The response of the LLN 2-D climate model to the insolation and CO2 forcings during the Eemian interglacial is compared to reconstructions obtained from deep-sea cores drilled in the Norwegian Sea and in the North Atlantic. Both reconstructions and modeling results show a decrease of sea-surface temperature (SST) in the higher latitudes (70–75°N zonal belt for the model and the Norwegian Sea for the proxy records), associated with a more moderate cooling at lower latitudes (50–55°N and North Atlantic), at the middle of isotopic substage 5e, several millenia before the beginning of continental ice-sheet growth. Such a comparison between the simulated SST and ice volume of the Northern Hemisphere has been extended to the whole last glacial-interglacial cycle. The influence of the insolation forcing on SST and the shortcomings of the model due to its zonal character are discussed.

The last two glacial-interglacial cycles simulated by the LLN model

A 2-dimensional model which links the atmosphere, the mixed layer of the ocean, the sea ice, the continents, the ice sheets and their underlying bedrock has been used to test the Milankovitch theory over the last two glacial-interglacial cycles. A series of sensitivity analyses have allowed us to better understand the internal mechanisms which drive the simulated climate system and in particular the feedbacks related to surface albedo and water vapour.

Simulation of the Climate of the Last 200 Kyr with the LLN 2D-Model

A sectorially averaged model of the northern hemisphere has been developed, taking into account the coupling between the atmosphere, the upper ocean, sea-ice, the ice sheets and the underlying bedrock. It has been used to simulate the last glacial-interglacial cycle (last 122 kyr) as a response to the insolation and CO2 forcings (Gallee et al., 1992).
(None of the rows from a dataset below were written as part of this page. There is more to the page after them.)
-- ==== Sys2Proof/Proofs/PacketKind.lean ====
section
/-! The kind of a packet (30_encoding.md R55): FLG read as a number, and what each of its values decodes to. -/

namespace Sys2Proof.Machine

/-! ### The selecting fields of a tag, as numbers (R54) -/

theorem tagNloop_eq_mod (lo : Quad) : (tagNloop lo).toNat = lo.toNat % 2 ^ 15 := by
  simpa using tagNloop_ofNat lo.toNat

theorem tagFlg_eq_iff (lo : Quad) (k : BitVec 2) : tagFlg lo = k ↔ lo.toNat / 2 ^ 58 % 4 = k.toNat := by
  rw [← BitVec.toNat_inj, ← tagFlg_ofNat lo.toNat, BitVec.ofNat_toNat, BitVec.setWidth_eq]

/-! ### The kind -/

theorem kind_tagDescriptor_of_image {lo : Quad} (h : tagFlg lo = flgImage) : (tagDescriptor lo).kind = .image :=
  if_pos h

theorem kind_tagDescriptor_of_ne_image {lo : Quad} (h : tagFlg lo ≠ flgImage) :
    (tagDescriptor lo).kind = .registerBatch :=
  if_neg h

/-! ### The four rows of R55 -/

theorem decodeTag_of_flg_zero {lo : Quad} (hi : Quad) (h : tagFlg lo = 0#2) :
    decodeTag lo hi = .giftagPacked (tagNloop lo) (tagRest lo hi) := by
  rw [decodeTag, if_pos h]

theorem decodeTag_of_flg_one {lo : Quad} (hi : Quad) (h : tagFlg lo = 1#2) :
    decodeTag lo hi = .giftagReglist (tagNloop lo) (tagRest lo hi) := by
  rw [decodeTag, h, if_neg (by decide), if_pos rfl]

theorem decodeTag_of_flg_image {lo : Quad} (hi : Quad) (h : tagFlg lo = flgImage) :
    decodeTag lo hi = .giftagImage (tagNloop lo) (tagRest lo hi) := by
  rw [decodeTag, h, if_neg (by decide), if_neg (by decide), if_pos rfl]

theorem decodeTag_of_flg_three {lo : Quad} (hi : Quad) (h : tagFlg lo = 3#2) :
    decodeTag lo hi = .giftagDisabled (tagNloop lo) (tagRest lo hi) := by
  rw [decodeTag, h, if_neg (by decide), if_neg (by decide), if_neg (by decide)]

/-- Settles O4: one row of R55 for each value of FLG; the kind asks only whether FLG is 2. -/
theorem flgSelectsPacketKind : Obligations.FlgSelectsPacketKind := by
  intro lo hi
  refine ⟨tagNloop lo, tagRest lo hi, tagNloop_eq_mod lo, fun h => ?packed, fun h => ?reglist, fun h => ?image,
    fun h => ?disabled⟩
  case packed =>
    have hflg : tagFlg lo = 0#2 := (tagFlg_eq_iff lo 0#2).2 h
    exact ⟨decodeTag_of_flg_zero hi hflg, kind_tagDescriptor_of_ne_image (by rw [hflg]; decide)⟩
  case reglist =>
    have hflg : tagFlg lo = 1#2 := (tagFlg_eq_iff lo 1#2).2 h
    exact ⟨decodeTag_of_flg_one hi hflg, kind_tagDescriptor_of_ne_image (by rw [hflg]; decide)⟩
  case image =>
    have hflg : tagFlg lo = flgImage := (tagFlg_eq_iff lo flgImage).2 h
    exact ⟨decodeTag_of_flg_image hi hflg, kind_tagDescriptor_of_image hflg⟩
  case disabled =>
    have hflg : tagFlg lo = 3#2 := (tagFlg_eq_iff lo 3#2).2 h
    exact ⟨decodeTag_of_flg_three hi hflg, kind_tagDescriptor_of_ne_image (by rw [hflg]; decide)⟩

end Sys2Proof.Machine
end

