/-- Settles O19: below the buffer width the page too determines its column and row of pages. -/
theorem addressInjectiveWithinBufferWidth : Obligations.AddressInjectiveWithinBufferWidth := by
  intro unit dbp dbw x y x' y'
  refine ⟨fun hx hx' h => ?psmct32, fun hx hx' h => ?psmt8, fun hx hx' h => ?psmt4⟩
  case psmct32 =>
    obtain ⟨hpage, hpx, hpy⟩ := addr32_inj h
    obtain ⟨hcolumn, hrow⟩ := page_digits (by omega) (by omega) hpage
    omega
  case psmt8 =>
    obtain ⟨hpage, hpx, hpy⟩ := addr8_inj h
    obtain ⟨hcolumn, hrow⟩ := page_digits (by omega) (by omega) hpage
    omega
  case psmt4 =>
    obtain ⟨hpage, hpx, hpy⟩ := addr4_inj h
    obtain ⟨hcolumn, hrow⟩ := page_digits (by omega) (by omega) hpage
    omega

/-! ### One page -/

/-- An injective map of a rectangle into as many places hits every place, by counting. -/
theorem exists_pixel_of_injective {w h : Nat} {f : Nat → Nat → Nat} (hlt : ∀ x y, x < w → y < h → f x y < w * h)
    (hinj : ∀ x y x' y', x < w → y < h → x' < w → y' < h → f x y = f x' y' → x = x' ∧ y = y') {place : Nat}
    (hplace : place < w * h) : ∃ x y, x < w ∧ y < h ∧ f x y = place := by
  let g : Fin w × Fin h → Fin (w * h) := fun p => ⟨f p.1 p.2, hlt p.1 p.2 p.1.isLt p.2.isLt⟩
  have hg : Function.Injective g := by
    rintro ⟨x, y⟩ ⟨x', y'⟩ heq
    obtain ⟨hx, hy⟩ := hinj x y x' y' x.isLt y.isLt x'.isLt y'.isLt (Fin.mk.inj heq)
    exact Prod.ext (Fin.ext hx) (Fin.ext hy)
  have hbij : Function.Bijective g := (Fintype.bijective_iff_injective_and_card g).2 ⟨hg, by simp⟩
  obtain ⟨⟨x, y⟩, hxy⟩ := hbij.2 ⟨place, hplace⟩
  exact ⟨x, y, x.isLt, y.isLt, Fin.mk.inj hxy⟩

/-- In a page an address is a base and a place; when there are as many places as pixels, every place is hit once. -/
theorem hits_once_of_places {w h base : Nat} {addr place : Nat → Nat → Nat}
    (haddr : ∀ x y, x < w → y < h → addr x y = base + place x y) (hlt : ∀ x y, x < w → y < h → place x y < w * h)
    (hinj : ∀ x y x' y', x < w → y < h → x' < w → y' < h → place x y = place x' y' → x = x' ∧ y = y') :
    (∀ q, q < w * h → ∃ x y, x < w ∧ y < h ∧ addr x y = base + q ∧
      ∀ x' y', x' < w → y' < h → addr x' y' = base + q → x' = x ∧ y' = y) ∧
    (∀ x y, x < w → y < h → base ≤ addr x y ∧ addr x y < base + w * h) := by
  refine ⟨fun q hq => ?_, fun x y hx hy => ?_⟩
  · obtain ⟨x, y, hx, hy, rfl⟩ := exists_pixel_of_injective hlt hinj hq
    refine ⟨x, y, hx, hy, haddr x y hx hy, fun x' y' hx' hy' h => ?_⟩
    rw [haddr x' y' hx' hy'] at h
    exact hinj x' y' x y hx' hy' hx hy (Nat.add_left_cancel h)
  · rw [haddr x y hx hy]
    exact ⟨Nat.le_add_right _ _, Nat.add_lt_add_left (hlt x y hx hy) base⟩

section PageZero

variable {x y : Nat} (unit dbp dbw : Nat)

theorem addr32_of_page_zero (hx : x < 64) (hy : y < 32) :
    addr32 unit dbp dbw x y = dbp * unit + pageWord32 x y := by
  rw [addr32_eq, Nat.div_eq_of_lt hx, Nat.div_eq_of_lt hy, Nat.zero_mul, Nat.add_zero]

theorem addr8_of_page_zero (hx : x < 128) (hy : y < 64) :
    addr8 unit dbp dbw x y = 4 * (dbp * unit) + pageByte8 x y := by
  rw [addr8_eq, Nat.div_eq_of_lt hx, Nat.div_eq_of_lt hy, Nat.zero_mul, Nat.add_zero]

theorem addr4_of_page_zero (hx : x < 128) (hy : y < 128) :
    addr4 unit dbp dbw x y = 8 * (dbp * unit) + pageNibble4 x y := by
  rw [addr4_eq, Nat.div_eq_of_lt hx, Nat.div_eq_of_lt hy, Nat.zero_mul, Nat.add_zero]

end PageZero

/-- Settles O17: within page 0 an address is the base and the pixel's place, the places lie below the page's size, and
there are as many of them as pixels. -/
theorem addressBijectiveWithinPage : Obligations.AddressBijectiveWithinPage := by
  intro unit dbp dbw
  obtain ⟨hits32, range32⟩ := hits_once_of_places (w := 64) (h := 32)
    (fun x y => addr32_of_page_zero unit dbp dbw) (fun x y _ _ => (pageWord32_digits x y).2)
    fun x y x' y' hx hy hx' hy' h => by have := pageWord32_inj h; omega
  obtain ⟨hits8, range8⟩ := hits_once_of_places (w := 128) (h := 64)
    (fun x y => addr8_of_page_zero unit dbp dbw) (fun x y _ _ => (pageByte8_digits x y).2)
    fun x y x' y' hx hy hx' hy' h => by have := pageByte8_inj h; omega
  obtain ⟨hits4, range4⟩ := hits_once_of_places (w := 128) (h := 128)
    (fun x y => addr4_of_page_zero unit dbp dbw) (fun x y _ _ => (pageNibble4_digits x y).2)
    fun x y x' y' hx hy hx' hy' h => by have := pageNibble4_inj h; omega
  exact ⟨hits32, range32, hits8, range8, hits4, range4⟩

/-- Settles O18: with base 0 the run of 64 words an address lies in is the block digit, and the block table has no
repetitions. -/
theorem blocksAreRunsOfSixtyFourWords : Obligations.BlocksAreRunsOfSixtyFourWords := by
  intro unit dbw
  refine ⟨fun x y x' y' hx hy hx' hy' => ?psmct32, fun x y x' y' hx hy hx' hy' => ?psmt8,
    fun x y x' y' hx hy hx' hy' => ?psmt4⟩
  case psmct32 =>
    have run {x y : Nat} (hx : x < 64) (hy : y < 32) : addr32 unit 0 dbw x y / 64 = block32 (x / 8) (y / 8) := by
      rw [addr32_of_page_zero unit 0 dbw hx hy, Nat.zero_mul, Nat.zero_add, (pageWord32_digits x y).1, Nat.mod_eq_of_lt hx,
        Nat.mod_eq_of_lt hy]
    rw [run hx hy, run hx' hy']
    exact ⟨block32_inj (by omega) (by omega) (by omega) (by omega), fun ⟨hbx, hbrow⟩ => by rw [hbx, hbrow]⟩
  case psmt8 =>
    have run {x y : Nat} (hx : x < 128) (hy : y < 64) : addr8 unit 0 dbw x y / 256 = block8 (x / 16) (y / 16) := by
      rw [addr8_of_page_zero unit 0 dbw hx hy, Nat.zero_mul, Nat.mul_zero, Nat.zero_add, (pageByte8_digits x y).1,
        Nat.mod_eq_of_lt hx, Nat.mod_eq_of_lt hy]
    rw [run hx hy, run hx' hy']
    exact ⟨block32_inj (by omega) (by omega) (by omega) (by omega), fun ⟨hbx, hbrow⟩ => by rw [hbx, hbrow]⟩
  case psmt4 =>
    have run {x y : Nat} (hx : x < 128) (hy : y < 128) : addr4 unit 0 dbw x y / 512 = block4 (x / 32) (y / 16) := by
      rw [addr4_of_page_zero unit 0 dbw hx hy, Nat.zero_mul, Nat.mul_zero, Nat.zero_add, (pageNibble4_digits x y).1,
        Nat.mod_eq_of_lt hx, Nat.mod_eq_of_lt hy]
    rw [run hx hy, run hx' hy']
    exact ⟨block4_inj (by omega) (by omega) (by omega) (by omega), fun ⟨hbx, hbrow⟩ => by rw [hbx, hbrow]⟩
In this paper a simulation of the climate of the last 200 kyr is presented. For this simulation, both the insolation forcing and the CO2 variations reconstructed from deep sea cores are taken into account. Except for variations with time scales shorter than 5 kyr, the simulated long term variation of the total ice volume may be compared with that reconstructed from deep sea cores. For example, the model simulates glacial maxima of similar amplitudes at 134 kyr B.P. and 15 kyr B.P., followed by abrupt deglaciations. The complete deglaciation of the three main northern hemisphere ice sheets, which is simulated around 122 kyr B.P., is in partial disagreement with the reconstructions, which indicate that the Greenland ice sheet survived during the Eemian interglacial. The continental ice volume variations during the last 122 kyr of the 200 kyr simulation are not significantly affected by this shortcoming.

Climate Studies with a Coupled Atmosphere--Upper-Ocean--Ice-Sheet Model

A two-dimensional zonally averaged model has been developed for simulating the seasonal cycle of the climate of the Northern Hemisphere. The atmospheric component of the model is based on the two-level quasi-geostrophic potential vorticity system of equations. At the surface, the model has land—sea resolution and incorporates detailed snow and sea-ice mass budgets. The upper ocean is represented by an integral mixed-layer model that takes into account the meridional advection and turbulent diffusion of heat. Comparisons between the computed present-day climate and climatological data show that the model does reasonably well in simulating the seasonal cycle of the temperature field. In response to a projected CO2 trend based on the scenario of Wuebbles et al. (DOE/ NBB-0066 Technical Report 15 (1984)), the modelled annual hemispheric mean surface temperature increases by 2 °C between 1983 and 2063. In the high latitudes, the response undergoes significant seasonal variations. The largest surface warmings occur during autumn and spring. The model is then asynchronously coupled to a model that simulates the dynamics of the Greenland, the Eurasian and the North American ice sheets in order to investigate the transient response of the climate to the long-term insolation anomalies caused by orbital perturbations. Over the last interglacial-glacial cycle, the coupled model produces continental ice-volume changes that are in general agreement with the low-frequency part of palaeoclimatic records.